Assessment of the endemism of Ca. Chlorobium antarcticum to the Vestfold Hills was performed by comparing Ca. Chlorobium antarcticum marker (16S rRNA gene and FmoA protein) sequences to available metagenome and genome data in IMG. The Ca. Chlorobium antarcticum 16S rRNA gene was aligned to the IMG databases of 16S rRNA genes from public-assembled metagenomes (accessed on 14 Mar 2021) and public isolates (accessed on 30 Mar 2021) using the IMG RNA BLAST (blastn) online service with e-value 10−5. The Ca. Chlorobium antarcticum FmoA protein sequence was aligned to the IMG isolate protein database (including proteins from isolate genomes, MAGs, and single-amplified genomes; accessed on 14 Mar 2021) using the IMG RNA BLAST (blastp) online service with e-value 10−5.

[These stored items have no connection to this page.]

-- ==== Sys2Proof/Certificates/Slice0/Obligations.lean ====
section
/-! DEFINITION. The statements for the provers. -/

open Sys2Proof Sys2Proof.Machine

/-- At reset the block is unpowered: no supply is up, no core and no kernel runs, no slot number is latched, no port is
claimed, no command, reply or event is held, every path is open, every event queue is empty, no booking is placed and no
memory lists a byte. The power state at reset is the model's reading (log entry 2). Where the manual leaves a point open
this rests on the model's own reading: log entries 2, 4, 5. -/
def Obligations.ResetState : Prop :=
  State.reset.pending = [] ∧ State.reset.inbox = [] ∧ State.reset.waiting = [] ∧ State.reset.active = [] ∧
  State.reset.sup.hvUp = false ∧ State.reset.sup.logicUp = false ∧ State.reset.sup.primer = .off ∧
      State.reset.sup.runFlag = false ∧
  State.reset.sup.slotId = none ∧ State.reset.sup.runBank = none ∧ State.reset.ssn = 0 ∧
  (∀ c : CoreId, State.reset.core[c].up = false ∧ State.reset.core[c].slot.st = .empty ∧ State.reset.core[c].slot.busy =
      false) ∧
  (∀ n : PortId, State.reset.claim[n] = none ∧ State.reset.port[n].pp.st = .opn ∧ State.reset.port[n].tc.st = .disabled) ∧
  (∀ i : Fin 5, State.reset.host[i].held = [] ∧ State.reset.host[i].replies = [] ∧ State.reset.host[i].events = [] ∧
      State.reset.host[i].sub = 0) ∧
  (∀ e : Fin 256, State.reset.tt.entries[e] = none) ∧
  State.reset.net.link = false ∧ State.reset.store.commit = none ∧ State.reset.store.run = [] ∧ State.reset.store.user =
      []

/-- At reset every memory that power-down keeps is in canonical form. -/
def Obligations.ResetKeepsForm : Prop :=
  State.reset.nvOk = true

/-- From every state whose memories that power-down keeps (the Palette copies, the User region, the image banks) are in
canonical form, a step gives a state where they are again; it leaves every fuse but the thermometer of ROLLBACK_ADVANCE
as it was and takes exactly the front of the queue; and only a page program's end, IMAGE_WRITE and the beginning of a
command that waited can change one of those memories. -/
def Obligations.EveryStepKeepsForm : Prop :=
  ∀ s t : State, s.nvOk = true → step s = .next t →
  t.nvOk = true ∧ t.sealed = s.sealed ∧ t.pending = s.pending.tail ∧
  ((∀ c q, s.pending = c :: q → (∀ v, c ≠ .pageProgramDone v) ∧ (∀ p, c ≠ .imageWrite p) ∧ c ≠ .commandBegin) →
      t.nvMems = s.nvMems)

/-- Every command answers a next state, in every state: no fault and no refusal stops the block, and a step goes on from
every state. Where the manual leaves a point open this rests on the model's own reading: log entry 18. -/
def Obligations.EveryCommandCompletes : Prop :=
  (∀ (c : Instr) (s : State), ∃ t, exec c s = .next t) ∧ ∀ s : State, s.goesOn = true
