@[simp] theorem State.modChan_fuse (s : State) (c : Fin 128) (f : Channel → Channel) : (s.modChan c f).fuse = s.fuse := (rfl)
@[simp] theorem State.modChan_sup (s : State) (c : Fin 128) (f : Channel → Channel) : (s.modChan c f).sup = s.sup := (rfl)
@[simp] theorem State.modChan_time (s : State) (c : Fin 128) (f : Channel → Channel) : (s.modChan c f).time = s.time := (rfl)
@[simp] theorem State.modChan_tt (s : State) (c : Fin 128) (f : Channel → Channel) : (s.modChan c f).tt = s.tt := (rfl)
@[simp] theorem State.modChan_hs (s : State) (c : Fin 128) (f : Channel → Channel) : (s.modChan c f).hs = s.hs := (rfl)
@[simp] theorem State.modChan_sq (s : State) (c : Fin 128) (f : Channel → Channel) : (s.modChan c f).sq = s.sq := (rfl)
@[simp] theorem State.modChan_port (s : State) (c : Fin 128) (f : Channel → Channel) : (s.modChan c f).port = s.port := (rfl)
@[simp] theorem State.modChan_plat (s : State) (c : Fin 128) (f : Channel → Channel) : (s.modChan c f).plat = s.plat := (rfl)
@[simp] theorem State.modChan_core (s : State) (c : Fin 128) (f : Channel → Channel) : (s.modChan c f).core = s.core := (rfl)
@[simp] theorem State.modChan_sidx (s : State) (c : Fin 128) (f : Channel → Channel) : (s.modChan c f).sidx = s.sidx := (rfl)
@[simp] theorem State.modChan_phase (s : State) (c : Fin 128) (f : Channel → Channel) : (s.modChan c f).phase = s.phase := (rfl)
@[simp] theorem State.modChan_snapCt (s : State) (c : Fin 128) (f : Channel → Channel) : (s.modChan c f).snapCt = s.snapCt := (rfl)
@[simp] theorem State.modChan_snapPh (s : State) (c : Fin 128) (f : Channel → Channel) : (s.modChan c f).snapPh = s.snapPh := (rfl)
@[simp] theorem State.modChan_stamps (s : State) (c : Fin 128) (f : Channel → Channel) : (s.modChan c f).stamps = s.stamps := (rfl)
@[simp] theorem State.modChan_firsts (s : State) (c : Fin 128) (f : Channel → Channel) : (s.modChan c f).firsts = s.firsts := (rfl)
@[simp] theorem State.modChan_sfHeld (s : State) (c : Fin 128) (f : Channel → Channel) : (s.modChan c f).sfHeld = s.sfHeld := (rfl)
@[simp] theorem State.modChan_trips (s : State) (c : Fin 128) (f : Channel → Channel) : (s.modChan c f).trips = s.trips := (rfl)
@[simp] theorem State.modChan_sketches (s : State) (c : Fin 128) (f : Channel → Channel) : (s.modChan c f).sketches = s.sketches := (rfl)
@[simp] theorem State.modChan_hk (s : State) (c : Fin 128) (f : Channel → Channel) : (s.modChan c f).hk = s.hk := (rfl)
@[simp] theorem State.modChan_host (s : State) (c : Fin 128) (f : Channel → Channel) : (s.modChan c f).host = s.host := (rfl)
@[simp] theorem State.modChan_tw (s : State) (c : Fin 128) (f : Channel → Channel) : (s.modChan c f).tw = s.tw := (rfl)
@[simp] theorem State.modChan_loc (s : State) (c : Fin 128) (f : Channel → Channel) : (s.modChan c f).loc = s.loc := (rfl)
@[simp] theorem State.modChan_net (s : State) (c : Fin 128) (f : Channel → Channel) : (s.modChan c f).net = s.net := (rfl)
@[simp] theorem State.modChan_inbox (s : State) (c : Fin 128) (f : Channel → Channel) : (s.modChan c f).inbox = s.inbox := (rfl)
@[simp] theorem State.modChan_waiting (s : State) (c : Fin 128) (f : Channel → Channel) : (s.modChan c f).waiting = s.waiting := (rfl)
@[simp] theorem State.modChan_active (s : State) (c : Fin 128) (f : Channel → Channel) : (s.modChan c f).active = s.active := (rfl)
@[simp] theorem State.modChan_claim (s : State) (c : Fin 128) (f : Channel → Channel) : (s.modChan c f).claim = s.claim := (rfl)
@[simp] theorem State.modChan_ssn (s : State) (c : Fin 128) (f : Channel → Channel) : (s.modChan c f).ssn = s.ssn := (rfl)
@[simp] theorem State.modChan_resume (s : State) (c : Fin 128) (f : Channel → Channel) : (s.modChan c f).resume = s.resume := (rfl)
@[simp] theorem State.modChan_seqTick (s : State) (c : Fin 128) (f : Channel → Channel) : (s.modChan c f).seqTick = s.seqTick := (rfl)
@[simp] theorem State.modChan_setFail (s : State) (c : Fin 128) (f : Channel → Channel) : (s.modChan c f).setFail = s.setFail := (rfl)
@[simp] theorem State.modChan_bg (s : State) (c : Fin 128) (f : Channel → Channel) : (s.modChan c f).bg = s.bg := (rfl)
@[simp] theorem State.modChan_store (s : State) (c : Fin 128) (f : Channel → Channel) : (s.modChan c f).store = s.store := (rfl)
@[simp] theorem State.modChan_bankA (s : State) (c : Fin 128) (f : Channel → Channel) : (s.modChan c f).bankA = s.bankA := (rfl)
@[simp] theorem State.modChan_bankB (s : State) (c : Fin 128) (f : Channel → Channel) : (s.modChan c f).bankB = s.bankB := (rfl)
@[simp] theorem State.modChan_verify (s : State) (c : Fin 128) (f : Channel → Channel) : (s.modChan c f).verify = s.verify := (rfl)
@[simp] theorem State.modChan_advance (s : State) (c : Fin 128) (f : Channel → Channel) : (s.modChan c f).advance = s.advance := (rfl)
@[simp] theorem State.modChan_points (s : State) (c : Fin 128) (f : Channel → Channel) : (s.modChan c f).points = s.points := (rfl)
@[simp] theorem State.modChan_health (s : State) (c : Fin 128) (f : Channel → Channel) : (s.modChan c f).health = s.health := (rfl)
@[simp] theorem State.modChan_pending (s : State) (c : Fin 128) (f : Channel → Channel) : (s.modChan c f).pending = s.pending := (rfl)
@[simp] theorem State.modChan_fresh (s : State) (c : Fin 128) (f : Channel → Channel) : (s.modChan c f).fresh = s.fresh := (rfl)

Ca. Chlorobium antarcticum defence genes and associated viruses

The AL, EF, and TB Ca. Chlorobium antarcticum MAG genes were manually parsed to identify those associated with defence, such as R-M, DISARM, BREX, and T-A (specifically ABI mechanism) systems. The putative defence genes were manually annotated (see above in “Ca. Chlorobium antarcticum genomic variation”).

The potential viruses associated with EF and TB Ca. Chlorobium antarcticum were determined using the CRISPR spacers and repeats in metagenome IMG CRISPR annotation files, as well as the data in an Antarctic virus catalogue and IMG/VR spacer database, as described previously [19]. The Antarctic virus catalogue contained a list of viral contigs identified in a range of Antarctic metagenomes, along with their viral cluster or singleton designations, and the IMG/VR spacer database contained a list of spacer sequences and their matches to host contigs [128]; the construction of these two databases was described previously [19]. The databases did not include TB metagenome data as these metagenomes were not available at the time the databases were created. To identify TB viral contigs, all TB assembled contigs were aligned to the Antarctic virus catalogue using the blastn module of BLAST+ v2.9.0, with e-value 10−3 and ≥ 97% alignment identity. A total of 995 TB contigs with ≥ 1000-bp alignment length and 100% identity across the whole length of either the query contig or the reference viral contig were considered to be TB viral contigs; this approach to identifying TB viral contigs from matches to the Antarctic virus catalogue is not as rigorous as might be achieved using the virus identification pipeline [129].

The Ca. Chlorobium antarcticum CRISPR spacers in EF and TB metagenomes were identified from the Ca. Chlorobium antarcticum MAGs and Chlorobium OTU refined bins (Additional file 1: Table S10). CRISPR arrays tended to be present at the ends of contigs, possibly indicative of assembly constraints caused by sequence repeats. To potentially capture a greater number of spacers, TB MAGs derived from assembly of non-error corrected reads (IMG Genome IDs: 3300038786, 3300039186) were also analysed. The viral contigs potentially associated with EF and TB Ca. Chlorobium antarcticum were determined by aligning the Chlorobium spacer sequences to viral contigs in the Antarctic virus catalogue and to TB viral contigs using the ‘megablast’ option of BLAST+ v2.9.0, with e-value 10−3 and ≥ 97% alignment identity. The data in the Antarctic virus catalogue were used to assign viral cluster or singleton designations to the potential Ca. Chlorobium antarcticum viral contigs. This approach to assessing virus-host relationships was described previously [19].